Taking out the fluff

kittenFluff has its place. Kittens, down comforters, meringue desserts. But it’s a readability-killer when it creeps into your writing. I don’t know whether Writing Fluff is taught in business schools or whether it’s something Marketing majors learn on the street. Either way, there’s too much of it out there.


So what—you ask—is fluff in writing? Anything that adds unnecessary volume without adding meaning. Adjectives, adverbs, gerunds, prepositional phrases, run-on sentences. In a misguided attempt to say everything, fluff writers succeed only in obscuring the message they’re trying to convey.


Much marketing copy reads as if four people sat around a table and collaborated on a pitch. The goal was to say everything they could think of about the product in one sentence. One by one, each person contributed a word or a thought until the sentence reached the optimum level of fluffiness. Here is an actual example from ABC company (not its real name), where I once worked:


Only ABC provides an approach that uniquely brings information, processes and people together in a dynamic case-based application that leverages ABC’s unique strength in analytics to help optimize case outcomes, while leveraging the broadest ecosystem of available business-ready solutions and richest portfolio of enterprise software capabilities.

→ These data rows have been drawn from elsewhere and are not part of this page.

-- ==== Sys2Proof/Machine/StepProto.lean ====
section
/-! DEFINITION. The step protocol (R297, R301 to R307): a module's step states (Table 12-4), the root's decisions, the end of
a job. -/
namespace Sys2Proof.Machine

/-! ## Step Knots and times -/

/-- The value of step Knot `i` (R301). -/
def stepCount (s : State) (i : Nat) : Nat := s.knot (stepKnot s i / 256) (stepKnot s i % 256)

/-- Write step Knot `i`. -/
def setStepCount (s : State) (i v : Nat) : State :=
  s.put (Reg.FRM_KNOTk_VALUE (stepKnot s i / 256) (stepKnot s i % 256)) v

/-- PLY_STEPCFG.DEADLINE in ticks; a value outside the bounds reads as the nearer one (R309). -/
def deadlineTicks (s : State) : Nat := min 600000000 (max 1000 (s.get Reg.PLY_STEPCFG_DEADLINE)) * tickUs

/-- The step's deadline, counted from the entry into RUN. -/
def deadlineAt (s : State) : Nat := s.stepSt.runT + deadlineTicks s

/-! ## The end of a job (R302, R349) -/

/-- Halt every core of the job. -/
def haltJob (s : State) : State := (jobTasks s).foldl haltCores s

/-- The way assignment that a job's header replaced is in force again (R189: it holds for the job). -/
def restoreWays (s : State) (l : List Nat) : State := l.zipIdx.foldl (fun s e => writeWays s e.2 e.1) s

/-- The job ends on this module with the JOB_POST's status; unless it is OK, every task is aborted. -/
def endJob (s : State) (status detail : Nat) : State :=
  let s := if status = 0 then haltJob s else abortJob s
  let s := { s.put Reg.PLY_STEP_STATE 6 with glazeReq := none, glazeT := none }
  restoreWays (completeJob (s.put Reg.STU_GLAZE_BUSY 0) status detail) s.job.ways

/-- The record of a job's end without success (Table 17-4, cause 7). -/
def logJobEnd (s : State) : State :=
  s.logErr { sev := 2, unit := 0, cause := 7, d0 := s.job.last, stamp := s.timeOf 71 }

/-- The job ends with JOBFAIL and the last committed step (R302 to R304). -/
def failJob (s : State) : State := endJob (logJobEnd s) 6 s.job.last

/-! ## RUN -/

/-- Owners of an empty extent have no line to wait for: DONEK gets its 1 when the step begins (R289, R294). -/
def emptyOwners (s : State) : State :=
  s.shards.foldl (fun s sh =>
    match rankOf sh s.myId with
    | some (_, 0) => knotAddG s sh.donek 1
    | _ => s) s

/-- Enter RUN: the deadlines restart (R305), no decision is taken, the rounding registers are seeded (R41). -/
def enterRun (s : State) : State :=
  emptyOwners { s.put Reg.PLY_STEP_STATE 1 with
    stepSt := { s.stepSt with runT := s.now, decided := false, crepT := none },
    lfsr := [], lfsrKey := (s.job.seed, s.get Reg.PLY_STEP_STEP) }

/-- The step begins: a failure detected after the arrival of the one before is charged to it (R302). -/
def beginStep (s : State) : State :=
  let s := enterRun s
  if s.stepSt.owed then stepFail { s with stepSt := { s.stepSt with owed := false } } else s

/-- STEP_ARRIVE: AK has reached PLY_ATHR, and the root is told (Table 12-4). -/
def execStepArrive (s : State) : Host.Outcome State Fault Refusal :=
  if stepState s = 1 ∧ s.get Reg.PLY_ATHR_COUNT ≤ stepCount s 0 then
    finish (signal (s.put Reg.PLY_STEP_STATE 2) (rootId s) 2)
  else .next s

/-- The units that withhold credits (R295). -/
def withholding (s : State) : List Nat :=
  ((s.withheld.filterMap (fun w => (shardOf s (accShard w.record)).map (fun sh => unitOf sh (accOfs w.record / 32)))).eraseDups)

/-- STEP_DEADLINE: the deadline passes in RUN (Table 12-4, R295, R302). -/
def execStepDeadline (s : State) : Host.Outcome State Fault Refusal :=
  if stepState s = 1 ∧ deadlineAt s ≤ s.now then
    let s := (withholding s).foldl (fun s m =>
      let s := s.put Reg.PLY_STAT_RSFULL 1
      s.logErr { sev := 2, unit := 10, cause := 3, index := m, d0 := storedWord s 0x700018, stamp := s.timeOf 71 }) s
    let s := s.put Reg.PLY_STAT_LATE 1
    finish (s.stepErr { sev := 2, unit := 10, cause := 5, index := 8, d0 := storedWord s 0x700018, stamp := s.timeOf 71 })
  else .next s

/-! ## Commit -/

/-- Latch the statistics of the step that commits, and make those of the step after it current (R297). -/
def latchStats (s : State) : State :=
  let s := (List.range 16).foldl (fun s k =>
    let x := s.stat k 0
    (((s.put (Reg.PLY_STk_S1_VALUE k) (f64code x.s1)).put (Reg.PLY_STk_S2_VALUE k) (f64code x.s2)).put
      (Reg.PLY_STk_PN_COUNT k) x.pn).put (Reg.PLY_STk_LN_COUNT k) x.ln) s
  let odd {α : Type} (m : Sparse α) : Sparse α := (m.filter (fun e => e.1 % 2 = 1)).map (fun e => (e.1 - 1, e.2))
  { s with stats := odd s.stats, lineDone := odd s.lineDone }

/-- Pieces of the committed step's successor that were held early are handled now. -/
def drainAll (s : State) : State :=
  let lines := ((s.held.map (fun p => (p.shard, p.line))).eraseDups)
  let s := lines.foldl (fun s (id, line) =>
    match shardOf s id with
    | none => s
    | some sh =>
      let l := s.held.filter (fun x => x.shard = id ∧ x.line = line)
      let s := { s with held := s.held.filter (fun x => ¬(x.shard = id ∧ x.line = line)) }
      (l.mergeSort (fun a b => a.rank ≤ b.rank)).foldl (fun s p =>
        match takePiece s sh p with
        | .done s' => s'
        | .noSlot => { s with held := s.held ++ [p] }) s) s
  accRetry s (s.withheld.length + 1)

/-- GO gets 1 (Table 12-4), unless a snapshot that the next step would overwrite is still being delivered (R321). -/
def addGo (s : State) (wait : Bool) : State :=
  if wait then { s with stepSt := { s.stepSt with goHeld := true } } else knotAddG s (stepKnot s 1) 1

/-- The commit of the current step (Table 12-4, R378). `wait` says that GO is held back. -/
def commitStep (s : State) (wait : Bool) : State :=
  let n := s.get Reg.PLY_STEP_STEP
  let s := latchStats s
  let s := (s.put Reg.PLY_STEP_STEP (n + 1)).put Reg.PLY_STEP_ATTEMPT 0
  let s := restartGlazes (setStepCount s 0 0)
  let s := { s with commits := s.commits + 1,
                    job := { s.job with last := n, startG := s.get Reg.STU_GLAZE_CURRENT } }
  let s := addGo s wait
  if n = (s.job.first + s.job.nstep - 1) % 4294967296 then endJob s 0 n else drainAll (beginStep s)

/-- A snapshot of a version older than the one now committed is still being delivered. -/
def snapshotBlocks (s : State) : Bool :=
  match s.snap with
  | some x => x.version ≠ (s.get Reg.PLY_STEP_STEP + 1) % 4294967296
  | none => false

/-- COMMIT: CCOM has increased; an arrived module commits. -/
def execCommit (s : State) : Host.Outcome State Fault Refusal :=
  let v := stepCount s 5
  if v ≤ s.stepSt.ccom ∨ s.job.loaded = false then .next s
  else
    let t := { s with stepSt := { s.stepSt with ccom := s.stepSt.ccom + 1 } }
    if stepState t = 2 then finish (commitStep t (snapshotBlocks t)) else .next t

/-! ## Replay (R306, R307) -/

/-- Clear every wide buffer and accumulator file (R64). -/
def clearSpindles (s : State) : State :=
  { s with spins := smap SpinSt.empty (fun x => { x with acc := [], wb := [], blocks := [] }) s.spins }

/-- Enter QUIESCE: the clearing of R306. -/
def enterQuiesce (s : State) : State :=
  let a := s.get Reg.PLY_STEP_ATTEMPT
  let s := (s.put Reg.PLY_STEP_STATE 4).bump Reg.PLY_REPLAYCNT_COUNT 1
  let s := abortJob (s.logErr { sev := 2, unit := 0, cause := 6, d0 := a, stamp := s.timeOf 71 })
  let s := clearSpindles s
  let s := setStepCount { s with held := [], stats := [], lineDone := [], verRec := [] } 0 0
  accRetry s (s.withheld.length + 1)

/-- REPLAY: CREP has increased (Table 12-4). -/
def execReplay (s : State) : Host.Outcome State Fault Refusal :=
  let v := stepCount s 6
  if v ≤ s.stepSt.crep ∨ s.job.loaded = false then .next s
  else
    let t := { s with stepSt := { s.stepSt with crep := s.stepSt.crep + 1 } }
    if stepState t = 0 ∨ 4 ≤ stepState t then .next t
    else if t.get Reg.PLY_STEP_ATTEMPT < t.get Reg.PLY_STEPCFG_MAXREPLAY then finish (enterQuiesce t)
    else finish (failJob (t.put Reg.PLY_STAT_JOBFAIL 1))

/-- QUIESCE_DONE: the aborts have ended and no Glaze switch is under way; the step's starting Glaze is applied (R378), and
the root is told. -/
def execQuiesceDone (s : State) : Host.Outcome State Fault Refusal :=
  if stepState s = 4 ∧ s.aborts.isEmpty ∧ s.glazeReq.isNone then
    let s := restartGlazes (applyGlaze s s.job.startG)
    let s := { s.put Reg.PLY_STEP_STATE 5 with stepSt := { s.stepSt with heldT := s.now } }
    finish (signal s (rootId s) 4)
  else .next s

/-- A core in the state that the Studio gives it at a load or resume (R237): g1 to g31 and the local data SRAM zero, the
instruction cache invalid; it starts at its CORE_ENTRY where it has a task. -/
def loadCore (s : State) (f c : Nat) : State :=
  let x := s.core f c
  let s := s.setCore f c { CoreSt.empty with sb := x.sb, entry := x.entry }
  (s.put (Reg.FRM_COREc_PC_PC f c) x.entry).put (Reg.FRM_COREc_STATE_STATE f c) (if s.cTask f c = 0 then 0 else 1)

/-- Every core of a task starts at its CORE_ENTRY. -/
def startCores (s : State) : State :=
  (List.range 256).foldl (fun s k => if s.cTask (k / 4) (k % 4) = 0 then s else loadCore s (k / 4) (k % 4)) s

/-- Every count of a queue that a task owns is 0 (R138). -/
def zeroQueues (s : State) : State :=
  (List.range 1728).foldl (fun s k =>
    if s.qTask (k / 27) (k % 27) = 0 then s
    else ((s.setQueue (k / 27) (k % 27) QueueSt.empty).put (Reg.FRM_Qq_ISSUED_COUNT (k / 27) (k % 27)) 0).put
      (Reg.FRM_Qq_DONE_COUNT (k / 27) (k % 27)) 0) s

/-- RESUME: CRES has increased; a held module runs the next attempt (R306). -/
def execResume (s : State) : Host.Outcome State Fault Refusal :=
  let v := stepCount s 7
  if v ≤ s.stepSt.cres ∨ s.job.loaded = false then .next s
  else
    let t := { s with stepSt := { s.stepSt with cres := s.stepSt.cres + 1 } }
    if stepState t = 5 then
      let t := t.put Reg.PLY_STEP_ATTEMPT (t.get Reg.PLY_STEP_ATTEMPT + 1)
      let t := { t with held := [], stats := [], lineDone := [] }
      finish (accRetry (enterRun (startCores (zeroQueues t))) (t.withheld.length + 1))
    else .next t

/-! ## The root (R303, R304) -/

/-- This module is the root of a job that runs. -/
def isRoot (s : State) : Bool := s.job.loaded && rootId s = s.myId && 1 ≤ stepState s && stepState s ≤ 5

/-- The module ids of the job, ascending. -/
def jobModules (s : State) : List Nat := s.job.ranks.mergeSort (fun a b => decide (a ≤ b))

/-- Add 1 to step Knot `i` of every module of the job, in ascending module id. -/
def signalAll (s : State) (i : Nat) : State := (jobModules s).foldl (fun s m => signal s m i) s

/-- ROOT_COMMIT: every module has arrived. -/
def execRootCommit (s : State) : Host.Outcome State Fault Refusal :=
  if isRoot s ∧ s.stepSt.decided = false ∧ s.job.nmod ≤ stepCount s 2 then
    let s := setStepCount { s with stepSt := { s.stepSt with decided := true } } 2 0
    finish (signalAll s 5)
  else .next s

/-- ROOT_REPLAY: a failure has been declared, or 1 ms has passed after the root's deadline without every arrival. -/
def execRootReplay (s : State) : Host.Outcome State Fault Refusal :=
  if isRoot s ∧ s.stepSt.decided = false ∧ stepState s ≤ 3 ∧ stepCount s 2 < s.job.nmod ∧
      (stepCount s 3 ≠ 0 ∨ deadlineAt s + tickMs ≤ s.now) then
    finish (signalAll { s with stepSt := { s.stepSt with decided := true, crepT := some s.now } } 6)
  else .next s

/-- ROOT_RESUME: every module is quiet. -/
def execRootResume (s : State) : Host.Outcome State Fault Refusal :=
  if isRoot s ∧ s.stepSt.crepT.isSome ∧ s.job.nmod ≤ stepCount s 4 then
    let s := setStepCount (setStepCount (setStepCount s 2 0) 3 0) 4 0
    finish (signalAll { s with stepSt := { s.stepSt with crepT := none } } 7)
  else .next s

/-- The root is lost: the job ends (the last rows of Table 12-4). -/
def loseRoot (s : State) : State :=
  let s := s.put Reg.PLY_STAT_ROOTLOST 1
  failJob (s.logErr { sev := 2, unit := 10, cause := 6, index := 8, d0 := storedWord s 0x700018, stamp := s.timeOf 71 })

/-- RDONE_TIMEOUT: RDONE is incomplete 100 ms after the CREP, and the root ends the job by the last row of Table 12-4. -/
def execRdoneTimeout (s : State) : Host.Outcome State Fault Refusal :=
  match s.stepSt.crepT with
  | some t =>
    if isRoot s ∧ stepCount s 4 < s.job.nmod ∧ t + 100 * tickMs ≤ s.now then finish (loseRoot s)
    else .next s
  | none => .next s

/-- The bound of R304 has passed. -/
def rootSilent (s : State) : Bool :=
  match stepState s with
  | 2 => decide (deadlineAt s + 100 * tickMs ≤ s.now)
  | 3 => decide (deadlineAt s + 100 * tickMs ≤ s.now)
  | 5 => decide (s.stepSt.heldT + 200 * tickMs ≤ s.now)
  | _ => false

/-- No signal of the root's is on its way to being acted on. -/
def rootQuiet (s : State) : Bool :=
  stepCount s 5 ≤ s.stepSt.ccom && stepCount s 6 ≤ s.stepSt.crep && stepCount s 7 ≤ s.stepSt.cres

/-- ROOTLOST: a module has waited for the root for longer than R304 allows, and ends the job. -/
def execRootlost (s : State) : Host.Outcome State Fault Refusal :=
  if s.job.loaded ∧ rootSilent s ∧ rootQuiet s then finish (loseRoot s) else .next s

end Sys2Proof.Machine
end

I can just hear them asking, “Did we say unique enough?” and “How about optimize, leverage, and ecosystem?” “Wait! We forgot dynamic and solutions!” Meanwhile, if you made it to the end of this convoluted sentence, chances are you lost track of what they’re selling. (Hint: It’s case management software.)


It can be fun to create a fluff-filled sentence as an exercise, as long as you don’t try to use it on the public. Here’s a fictitious horrible example. Can you guess what business it is?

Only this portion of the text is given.